■ Required action ■
Report each line of the records where "ready" occurs.

Saved entries:
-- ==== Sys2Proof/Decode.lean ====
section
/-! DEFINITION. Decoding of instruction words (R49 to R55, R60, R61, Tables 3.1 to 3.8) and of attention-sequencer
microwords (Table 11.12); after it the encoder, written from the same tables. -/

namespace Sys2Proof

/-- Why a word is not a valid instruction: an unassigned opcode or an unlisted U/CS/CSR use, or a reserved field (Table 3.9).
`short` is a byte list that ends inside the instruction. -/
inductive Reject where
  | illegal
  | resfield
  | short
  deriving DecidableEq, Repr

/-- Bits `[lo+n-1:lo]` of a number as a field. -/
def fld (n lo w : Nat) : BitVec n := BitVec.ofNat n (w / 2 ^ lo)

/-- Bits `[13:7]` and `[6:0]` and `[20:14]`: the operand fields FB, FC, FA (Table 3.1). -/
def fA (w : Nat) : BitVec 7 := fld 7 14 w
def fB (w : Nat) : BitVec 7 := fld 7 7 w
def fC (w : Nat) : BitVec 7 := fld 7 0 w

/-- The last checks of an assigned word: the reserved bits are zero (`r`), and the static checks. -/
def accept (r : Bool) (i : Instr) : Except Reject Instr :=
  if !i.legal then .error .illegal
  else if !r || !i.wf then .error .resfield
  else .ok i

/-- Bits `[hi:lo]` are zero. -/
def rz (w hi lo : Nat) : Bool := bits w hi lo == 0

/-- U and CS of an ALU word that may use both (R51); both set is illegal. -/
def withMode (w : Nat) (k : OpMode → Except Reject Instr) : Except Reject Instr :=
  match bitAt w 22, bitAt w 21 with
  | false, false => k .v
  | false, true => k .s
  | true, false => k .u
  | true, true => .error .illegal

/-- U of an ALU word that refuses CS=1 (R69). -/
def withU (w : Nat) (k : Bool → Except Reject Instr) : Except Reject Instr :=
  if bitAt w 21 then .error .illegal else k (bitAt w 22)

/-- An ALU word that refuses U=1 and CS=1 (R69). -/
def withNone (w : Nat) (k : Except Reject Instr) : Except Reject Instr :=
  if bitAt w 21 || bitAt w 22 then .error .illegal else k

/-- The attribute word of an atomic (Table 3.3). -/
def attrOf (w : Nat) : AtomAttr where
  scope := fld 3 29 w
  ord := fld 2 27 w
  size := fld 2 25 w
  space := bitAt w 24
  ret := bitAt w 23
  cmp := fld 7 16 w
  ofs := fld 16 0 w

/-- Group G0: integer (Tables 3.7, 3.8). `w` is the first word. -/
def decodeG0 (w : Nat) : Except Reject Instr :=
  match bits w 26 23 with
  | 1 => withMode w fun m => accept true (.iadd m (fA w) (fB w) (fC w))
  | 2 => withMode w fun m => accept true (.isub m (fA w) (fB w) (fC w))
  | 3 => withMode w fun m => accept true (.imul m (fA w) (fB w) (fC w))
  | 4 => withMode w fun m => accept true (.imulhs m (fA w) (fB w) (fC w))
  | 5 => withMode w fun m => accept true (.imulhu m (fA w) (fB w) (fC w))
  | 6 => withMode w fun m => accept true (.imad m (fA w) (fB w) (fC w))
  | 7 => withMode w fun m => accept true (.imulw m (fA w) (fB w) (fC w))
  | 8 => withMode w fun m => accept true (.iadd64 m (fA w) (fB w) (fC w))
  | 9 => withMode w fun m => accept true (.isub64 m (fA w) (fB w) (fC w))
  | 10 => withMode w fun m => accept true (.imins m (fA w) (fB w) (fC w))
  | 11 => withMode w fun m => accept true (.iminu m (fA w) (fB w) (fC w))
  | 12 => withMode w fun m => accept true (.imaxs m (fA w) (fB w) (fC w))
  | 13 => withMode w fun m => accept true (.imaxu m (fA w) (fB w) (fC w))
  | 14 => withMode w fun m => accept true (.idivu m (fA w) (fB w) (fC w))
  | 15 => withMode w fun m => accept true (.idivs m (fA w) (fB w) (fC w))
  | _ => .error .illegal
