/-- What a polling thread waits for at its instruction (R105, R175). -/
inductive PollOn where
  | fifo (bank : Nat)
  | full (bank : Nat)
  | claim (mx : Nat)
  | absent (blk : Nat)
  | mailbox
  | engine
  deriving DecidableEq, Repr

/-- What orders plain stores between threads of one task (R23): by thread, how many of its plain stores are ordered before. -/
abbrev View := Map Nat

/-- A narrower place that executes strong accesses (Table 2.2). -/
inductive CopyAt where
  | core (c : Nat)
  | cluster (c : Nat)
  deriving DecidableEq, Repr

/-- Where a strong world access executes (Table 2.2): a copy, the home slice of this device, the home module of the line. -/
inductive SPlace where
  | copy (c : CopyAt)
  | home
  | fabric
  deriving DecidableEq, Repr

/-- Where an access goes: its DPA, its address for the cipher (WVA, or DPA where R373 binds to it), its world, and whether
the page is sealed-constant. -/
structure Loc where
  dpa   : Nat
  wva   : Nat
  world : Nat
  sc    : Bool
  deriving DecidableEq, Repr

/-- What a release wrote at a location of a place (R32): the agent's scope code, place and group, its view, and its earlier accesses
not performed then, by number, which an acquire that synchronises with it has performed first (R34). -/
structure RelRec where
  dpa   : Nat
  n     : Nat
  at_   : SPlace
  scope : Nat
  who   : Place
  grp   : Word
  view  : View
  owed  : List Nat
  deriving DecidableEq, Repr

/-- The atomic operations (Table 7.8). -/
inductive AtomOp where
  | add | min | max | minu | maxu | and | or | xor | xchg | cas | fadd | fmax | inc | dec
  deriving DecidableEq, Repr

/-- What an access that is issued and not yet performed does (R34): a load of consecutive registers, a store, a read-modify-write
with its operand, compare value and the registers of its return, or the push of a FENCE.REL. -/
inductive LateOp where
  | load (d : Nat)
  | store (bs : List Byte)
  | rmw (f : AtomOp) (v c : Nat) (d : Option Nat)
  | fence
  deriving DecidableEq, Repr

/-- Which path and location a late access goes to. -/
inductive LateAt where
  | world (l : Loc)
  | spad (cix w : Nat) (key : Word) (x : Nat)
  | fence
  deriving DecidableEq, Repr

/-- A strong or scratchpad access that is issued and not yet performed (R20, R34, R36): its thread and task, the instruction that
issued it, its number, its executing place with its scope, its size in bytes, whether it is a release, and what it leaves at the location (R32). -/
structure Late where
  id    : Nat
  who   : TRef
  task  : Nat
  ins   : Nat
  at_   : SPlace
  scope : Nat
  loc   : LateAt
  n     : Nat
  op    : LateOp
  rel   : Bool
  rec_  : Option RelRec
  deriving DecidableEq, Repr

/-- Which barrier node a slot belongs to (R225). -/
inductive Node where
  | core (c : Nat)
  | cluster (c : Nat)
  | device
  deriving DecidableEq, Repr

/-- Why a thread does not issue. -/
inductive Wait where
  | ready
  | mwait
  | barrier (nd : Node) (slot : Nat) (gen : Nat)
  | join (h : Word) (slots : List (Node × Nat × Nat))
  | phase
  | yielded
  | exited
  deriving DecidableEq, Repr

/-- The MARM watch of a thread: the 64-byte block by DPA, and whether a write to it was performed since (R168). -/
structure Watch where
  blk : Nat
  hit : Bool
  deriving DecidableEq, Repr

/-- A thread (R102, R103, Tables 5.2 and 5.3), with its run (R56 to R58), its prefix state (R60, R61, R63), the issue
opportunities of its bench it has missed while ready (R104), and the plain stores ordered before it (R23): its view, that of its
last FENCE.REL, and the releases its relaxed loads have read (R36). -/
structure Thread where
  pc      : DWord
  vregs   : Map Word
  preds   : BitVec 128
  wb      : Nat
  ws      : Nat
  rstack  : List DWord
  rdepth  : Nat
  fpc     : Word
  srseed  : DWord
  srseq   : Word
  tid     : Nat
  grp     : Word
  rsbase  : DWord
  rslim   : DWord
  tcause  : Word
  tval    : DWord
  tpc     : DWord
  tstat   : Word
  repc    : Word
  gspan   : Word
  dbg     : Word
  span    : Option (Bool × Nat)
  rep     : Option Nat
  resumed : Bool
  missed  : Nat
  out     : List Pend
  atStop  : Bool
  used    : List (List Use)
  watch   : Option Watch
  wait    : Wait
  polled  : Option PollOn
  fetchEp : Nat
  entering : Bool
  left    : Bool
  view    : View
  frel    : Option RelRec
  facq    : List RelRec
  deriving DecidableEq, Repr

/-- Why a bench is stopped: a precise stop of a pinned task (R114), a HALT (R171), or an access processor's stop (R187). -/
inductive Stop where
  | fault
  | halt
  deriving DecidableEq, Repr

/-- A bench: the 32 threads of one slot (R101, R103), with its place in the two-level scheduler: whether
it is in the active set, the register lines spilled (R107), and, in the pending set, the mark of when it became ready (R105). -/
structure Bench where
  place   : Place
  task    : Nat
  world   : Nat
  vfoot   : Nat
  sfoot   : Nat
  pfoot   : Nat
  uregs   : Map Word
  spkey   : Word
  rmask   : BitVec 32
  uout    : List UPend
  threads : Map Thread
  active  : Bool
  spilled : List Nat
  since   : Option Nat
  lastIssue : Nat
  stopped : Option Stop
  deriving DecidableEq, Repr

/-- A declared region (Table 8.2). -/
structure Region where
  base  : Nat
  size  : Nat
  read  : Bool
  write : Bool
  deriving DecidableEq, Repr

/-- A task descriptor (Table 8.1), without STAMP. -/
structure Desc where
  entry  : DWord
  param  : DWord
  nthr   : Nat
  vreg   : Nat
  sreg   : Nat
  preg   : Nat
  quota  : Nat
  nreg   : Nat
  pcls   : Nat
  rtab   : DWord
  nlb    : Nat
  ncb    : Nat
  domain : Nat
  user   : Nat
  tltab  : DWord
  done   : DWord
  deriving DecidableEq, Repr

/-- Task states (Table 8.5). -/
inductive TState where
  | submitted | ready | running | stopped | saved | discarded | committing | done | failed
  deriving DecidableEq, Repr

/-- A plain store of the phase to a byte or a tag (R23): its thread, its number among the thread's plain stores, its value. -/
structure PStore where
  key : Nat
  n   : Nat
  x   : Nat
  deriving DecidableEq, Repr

■ Response box ■
  | ready
opportunities of its bench it has missed while ready (R104), and the plain stores ordered before it (R23): its view, that of its
it is in the active set, the register lines spilled (R107), and, in the pending set, the mark of when it became ready (R105). -/
  | submitted | ready | running | stopped | saved | discarded | committing | done | failed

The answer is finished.